# '70 GTO Shifter Problem is the aftermarket console



## 70Koza (Sep 26, 2016)

Good morning folks,

The impetus of this problem was an automatic console shifter on my '70 GTO that was out of sync. When placed in, what showed on the console indicator, 1st gear, it was actually in 2nd. When indicated in 2nd gear it was in drive and so on up into park. Just one detent off.

Originally we thought it was just an adjustment problem. When the console was removed, the shifter was all gunked up. After a total cleaning and greasing we reinstalled the shifter. The shifter now works as it should and is amazingly smooth, however when we installed the console we found that the shifter would still not shift the transmission into 1st. 

Much cussing and discussing later, we discovered the console is putting the shifter into a bind. The real problem is that the console is an integral part of the shifter attachment. The console is aftermarket, the brand shows to be Dashtop.

In order to fix this problem, apparently I need an original equipment console and the trim plate around the shifter. Therefore, my question is, does anyone know a source for (best option) an NOS original equipment console, or a trustworthy used parts vendor.

Thanks in advance, for any helpful advice.


----------



## REDMAN (Feb 18, 2015)

*Console*

One option is to keep an eye out on ebay motors. They have several consoles for your year in various colors but nothing in red at this time unless you could have one dyed to match. They are adding parts everyday and I by off there alot my 69. Just keep a eye as much as you can. By the way very nice 70 goat. Did you verify it was an original gto? It would have 242 in the first numbers of the vin unless someone altered that as well. Anyway good luck with the goat.


----------



## 70Koza (Sep 26, 2016)

Thank you Redman,

Of the Goats, '68 and '69 are my favorites. Yours look to be a beautiful specimen.

I do see three consoles on eBay that are being represented as original. Heck, I thought the console I had was original, so I am a little concerned with a used one. I know NOS parts are getting scarce, but a guy can wish.

Yes, 242 are the first 3 numbers of the VIN. I am a Pontiac newbe, having purchased the Goat from a close friend. I had stopped by his shop, just to visit and he had it on a lift with the endura bumper, and enough other parts removed to see that the car (a California car originally) had no rust and only one small body repair visible from the inside of the front right fender (about the size of a half dollar). He had an appointment to sell the car, that afternoon, to the CNBC show The Car Chasers. He said he would rather I have the car, than someone he didn't know...so. 

While I really wasn't looking for a car, the overall rust free condition, the fact it was a '70 model (the year I got my driver's license), and the fact I was in the process of trying to buy a '69 Goat when the first gas embargo hit us (the seller told me it only got 9 mpg), gave me enough incentive to open my wallet. I also thought that it would make a great father/son project. By the way, mine gets 9mpg also.

My MOPAR buddies are giving me a little heck about it, though.

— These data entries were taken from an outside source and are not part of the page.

/-- A partition (17_package.md R315, R317). -/
structure Part where
  cores : List Nat
  split : Bool
  ftid  : Nat
  cht   : List Nat
  key   : Word
  exec  : Tbl ExecEntry
  /-- Granules that running code maps protect, with the context of each (17_package.md R308). -/
  guarded : List (Nat × Nat)
  /-- Zeroisation in progress: resources handed over (01_device.md R13). -/
  zeroing : Bool
  /-- PART_CLEAR waits for the kills of its contexts. -/
  clearing : Bool
  /-- Next position in the run list's circular order. -/
  turn  : Nat
  deriving DecidableEq, Repr

/-- A launch (17_package.md R310). -/
structure Launch where
  ctx    : Nat
  part   : Nat
  pkt    : Nat
  fuse   : Bool
  mqm    : Nat
  width  : Nat
  warps  : Nat
  win    : Nat
  uni    : Nat
  prod   : Nat
  acc    : Nat
  bst    : Nat
  pcls   : Nat
  scr    : Nat
  nx     : Nat
  ny     : Nat
  nz     : Nat
  code   : Nat
  codeLen : Nat
  mode   : Word
  param  : List Byte
  spd    : Nat
  spb    : Nat
  hndl   : Nat
  mqlog  : Nat
  mqlen  : Nat
  patr   : Nat
  nf     : List Word
  tag    : DWord
  entry  : Nat
  sig    : List Word
  /-- The next block to place, and the core that received the previous one (R255). -/
  nextB  : Nat
  lastCore : Option Nat
  mqst   : BitVec 2
  /-- Replay: groups left of each slice's current entry and the entry's number (R330). -/
  gates  : Tbl (Nat × Nat)
  /-- Record: bytes of entries written per slice; the last entry's warp and count (R329). -/
  logPos : Tbl (Nat × Nat × Nat × Nat)
  deriving DecidableEq, Repr

/-- A completion record or notice that waits to be written (17_package.md R312, 18_traps.md R344). -/
structure Rec where
  /-- Bytes 0x08 to 0x3F. -/
  body  : List Byte
  /-- The record of the ring's running packet. -/
  own   : Bool
  /-- 0 waiting, 1 its body is being written, 2 its SEQ is being written. -/
  stage : Nat
  deriving DecidableEq, Repr

/-- A packet that the command processor has read (R305). -/
structure Packet where
  num   : Nat
  bytes : List Byte
  /-- A code map has protected its granules, or a PART_CLEAR its kills (R308, R315). -/
  begun : Bool
  /-- Its work is done and its record stands among the ring's records. -/
  ended : Bool
  deriving DecidableEq, Repr

/-- A ring's counts, its running packet and its records (17_package.md R305, R306, R312). -/
structure Ring where
  wc      : DWord
  rc      : DWord
  /-- Stopped with QUEUE_OVERRUN (R306). -/
  stopped : Bool
  /-- Stopped by a kill of its context (R324), until the context is set up again. -/
  dead    : Bool
  seq     : DWord
  packet  : Option Packet
  recs    : List Rec
  deriving DecidableEq, Repr

/-- A pre-emption of a context on one die (17_package.md R319). -/
structure Preempt where
  die   : Nat
  /-- 1 soft request, 2 forced halt, 3 switched. -/
  step  : Nat
  grace : Nat
  killt : Nat
  deriving DecidableEq, Repr

/-- The state that the body of a saved image holds (17_package.md R321). -/
structure Image where
  ctx   : Nat
  blocks : Tbl Block
  launches : Tbl Launch
  /-- VALID has been set at the save's end (R322). -/
  whole : Bool
  deriving DecidableEq, Repr

/-- A gossip slot of a context (21_fabric.md R370 to R385). -/
structure Gossip where
  desc    : List Word
  stopped : Bool
  /-- GCTL.stop.unb has been issued (R385). -/
  unbinding : Bool
  rate    : Word
  /-- Free-running position: pass and chunk, and the cycle of the next start (R374). -/
  pass    : Nat
  chunk   : Nat
  due     : Nat
  /-- The sequence number of the next message. -/
  msgs    : Nat
  /-- The counters TOTV, TOTW, HELDV, HELDW, HELDN, GADDV, REFN (R379). -/
  mass    : List DWord
  /-- The translations kept at binding: virtual 64 KiB granule and physical address (R371). -/
  pins    : Tbl Nat
  deriving DecidableEq, Repr

/-- A gossip message whose decision the sender has not learned (21_fabric.md R373), and the GCTL.step
that waits for it. -/
structure GMsg where
  ctx   : Nat
  rgn   : Nat
  nbr   : Nat
  msg   : GossipMsg
  /-- The cycle of its sending or of the last enquiry. -/
  sent  : Nat
  /-- The link that carries it, and whether that link has gone down since then. -/
  link  : Nat
  cut   : Bool
  step  : Option (Nat × Nat × Nat)
  deriving DecidableEq, Repr

/-- A context (17_package.md R313). -/
structure Ctx where
  words   : List Word
  ring    : Ring
  preempt : List Preempt
  gossip  : Tbl Gossip
  /-- A save in progress: the number of its image and the steps made (R322). -/
  saving  : Option (Nat × Nat)
  /-- Engines that have not yet reported drained during a kill (R324), and its cause and status. -/
  engines : List Nat
  killCause : Nat
  killStatus : Nat
  /-- The cycle in which the kill began (16_die.md R303). -/
  killAt : Nat
  /-- When the context last ran (R318). -/
  ran     : Nat
  sliceEnd : Nat
  /-- The half that its image occupies. -/
  half    : Option Nat
  deriving DecidableEq, Repr

/-- A bulk transfer of the block-transfer engine (11_async_armature.md R235, R236). -/
structure Bulk where
  ctx    : Nat
  blk    : Nat
  warp   : Nat
  op     : Nat
  dst    : Nat
  src    : Nat
  dstT   : Nat
  srcT   : Nat
  count  : Nat
  tag    : Word
  ring   : Nat
  data   : Option (List Byte)
  moved  : Nat
  status : Nat
  cause  : Nat
  /-- It has finished or has stopped; `fin` is its place in the order of finishing. -/
  done   : Bool
  fin    : Nat
  start  : Nat
  deriving DecidableEq, Repr

/-- An RMA transfer that the part issued and whose completion the transport reports (R312). -/
inductive HostRma where
  /-- The body of a completion record of a context's ring, or of the package's own ring 256. -/
  | record (ring : Nat) (off : Nat) (bytes : List Byte)
  | seqWrite (ring : Nat) (off : Nat) (bytes : List Byte)
  | bulkWrite (x : Nat) (off : Nat) (bytes : List Byte)
  | bulkRead (x : Nat) (off : Nat) (count : Nat)
  deriving DecidableEq, Repr

/-- The host's endpoint and memory key that a transfer addresses: HEP and HKEY (17_package.md R304, R313). -/
structure HostEnd where
  hep  : DWord
  hkey : Word
  deriving DecidableEq, Repr

/-- A die's own registers (16_die.md R303, 23_physical.md R398, R399). -/
structure Die where
  cecnt : BitVec 16
  uecnt : BitVec 8
  uech  : BitVec 5
  uesrc : BitVec 2
  ilim  : BitVec 12
  /-- Starts are withheld for the current (23_physical.md R398). -/
  thr   : Bool
  hot   : Bool
  off   : Bool
  tj    : BitVec 8
  /-- Seven in eight starts are withheld (23_physical.md R399). -/
  seven : Bool
  /-- The cycle at which the current sample held THR. -/
  sample : Nat
  /-- The cycle from which the junction has stood at 105 °C or above. -/
  hotSince : Option Nat
  /-- The cycle from which CYC counts (06_isa_control.md R127). -/
  base  : Nat
  deriving DecidableEq, Repr

/-- A cluster's status register CLSTAT (15_cluster.md R283). -/
structure Cluster where
  fusep : BitVec 16
  terr  : BitVec 8
  derr  : BitVec 8
  deriving DecidableEq, Repr

/-- A channel's record and its soft errors (16_die.md R291, R301). -/
structure Channel where
  own : BitVec 4
  v   : Bool
  ret : Bool
  deriving DecidableEq, Repr

/-- A dirty home-slice line: the context tag and the bytes that DRAM still holds (16_die.md R289). -/
structure DirtyLine where
  ctx : Nat
  old : List Byte
  deriving DecidableEq, Repr

/-- The COLLs accepted so far of a context and TAG (21_fabric.md R366). -/
structure Coll where
  ctx : Nat
  tag : Word
  count : Nat
  deriving DecidableEq, Repr

/-- A rate controller: its rate as a fraction of the link rate, and the cycles of its last mark and of its last
rise (21_fabric.md R362). -/
structure Rate where
  num  : Nat
  den  : Nat
  mark : Option Nat
  rise : Nat
  deriving DecidableEq, Repr

/-- One direction of a link (21_fabric.md R360): the sequence number that its receiver expects next, which is that of the first
flit not acknowledged; whether its sender is sending again from there; the failed retransmissions since a flit was last
taken; and the cycle in which that was. -/
structure LinkEnd where
  next  : Nat
  again : Bool
  fails : Nat
  moved : Nat
  deriving DecidableEq, Repr

/-- A machine-check record that the system controller has sent to system software (16_die.md R300, R302, R303): the
contexts killed, the causes, and the channel and line of lost data. No layout is stated. -/
structure MachineCheck where
  ctxs   : List Nat
  causes : List Nat
  line   : Option (Nat × Nat)
  deriving DecidableEq, Repr

/-- Everything of the package but CAPS and the clock. -/
structure Mach where
  /-- DRAM bytes by (channel number) × 2^31 + channel address, as the home slices hold them. -/
  mem     : FMap 8
  dirty   : Tbl DirtyLine
  /-- 32-byte granules whose data is uncorrectable, and those of them whose error is in a home slice. -/
  bad     : List Nat
  badL2   : List Nat
  /-- Machine-check records sent, newest first. -/
  checks  : List MachineCheck
  l1      : List L1Line
  /-- Per core: the µTLB's entries; per cluster: the cluster TLB's; newest first. -/
  utlb    : Tbl (List TlbEntry)
  ctlb    : Tbl (List TlbEntry)
  channels : Tbl Channel
  clusters : Tbl Cluster
  dies    : Tbl Die
  csched  : Tbl Nat
  /-- Quota words q0 to q4 by partition × 512 + core, and word. -/
  quota   : Tbl (List Word)
  slots   : Tbl SlotSt
  parts   : Tbl Part
  ctxs    : Tbl Ctx
  launches : Tbl Launch
  blocks  : Tbl Block
  nextId  : Nat
  /-- The number of placements so far: blocks' ages. -/
  ages    : Nat
  admin   : FMap 8
  adminRing : Ring
  runlist : List DWord
  bulks   : Tbl Bulk
  rma     : Tbl (HostEnd × HostRma)
  rmaSent : Nat
  gmsgs   : Tbl GMsg
  colls   : List Coll
  /-- Decisions taken on gossip messages received: (sender, context, slot, sequence) and the verdict. -/
  verdicts : List ((Nat × Nat × Nat × Nat) × Bool)
  /-- Answers to transfers of other packages, newest first: the sender and what it is told (21_fabric.md R363). -/
  answers : List (Nat × FarReply)
  /-- The links that are down (21_fabric.md R360). -/
  links   : Tbl Bool
  /-- The cycle since which every link has been down. -/
  cutSince : Option Nat
  rates   : Tbl Rate
  /-- The directions of the links: 0 to 31 bring flits to this package, and 32 + l takes those of link l away from it. -/
  flits   : Tbl LinkEnd
  pkg     : BitVec 12
  rails   : Nat
  /-- The cycle in which the rail that starts next has started (23_physical.md R394). -/
  railAt  : Option Nat
  railFail : Option Nat
  boot    : Nat
  recovery : Bool
  banks   : List (List Byte)
  /-- The active flash bank, and the bank that becomes active at the next reset. -/
  active  : Nat
  fresh   : Nat
  /-- The digests of firmware stages 1 and 2 that run (23_physical.md R395). -/
  digests : List (List Byte)
  /-- The granules of the system controller's own code that are executable, by number (03_encoding.md R60). -/
  sysExec : Tbl ExecEntry
  /-- Images saved so far, by number (17_package.md R321). -/
  images  : Tbl Image
  /-- Free values drawn so far. -/
  free    : Nat
  /-- Events that come next, before any of the machine's own schedule. -/
  inbox   : List Instr
  focus   : Option (Nat × Nat)
  deriving DecidableEq, Repr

The car looks to be just a lightly used old car. It has had an exterior respray in the original (or close to it) color, and the carpet replaced, and apparently the console, but overall, it appears to be unrestored, or messed with in a major way. Little problems here and there, but a great base for a project.


----------



## GTO JUDGE (May 14, 2005)

Have you ruled out the shift cable and bracket as the culprit? Or, contributing to the problem?


----------



## 70Koza (Sep 26, 2016)

Yessir, to the best of our ability, which may not be sufficient. The cable has about 2 1/4 inch free travel. And as for the bracket...the shifter attaches to the tunnel only at the rear with a bracket. The shifter then bolts to the console which is attached to the tunnel at the front and rear.

Without the console, we have full function of the shifter, even though the front of the shifter does move around quite a bit. Once we install the console, we lose full range of function.

We are assuming (I know what that gets me) that since the console is aftermarket (Dashtop) it is causing the problem. When looking at photos of consoles on eBay we see differences. That and the fact the Dashtop console does not line up with the factory brackets.


----------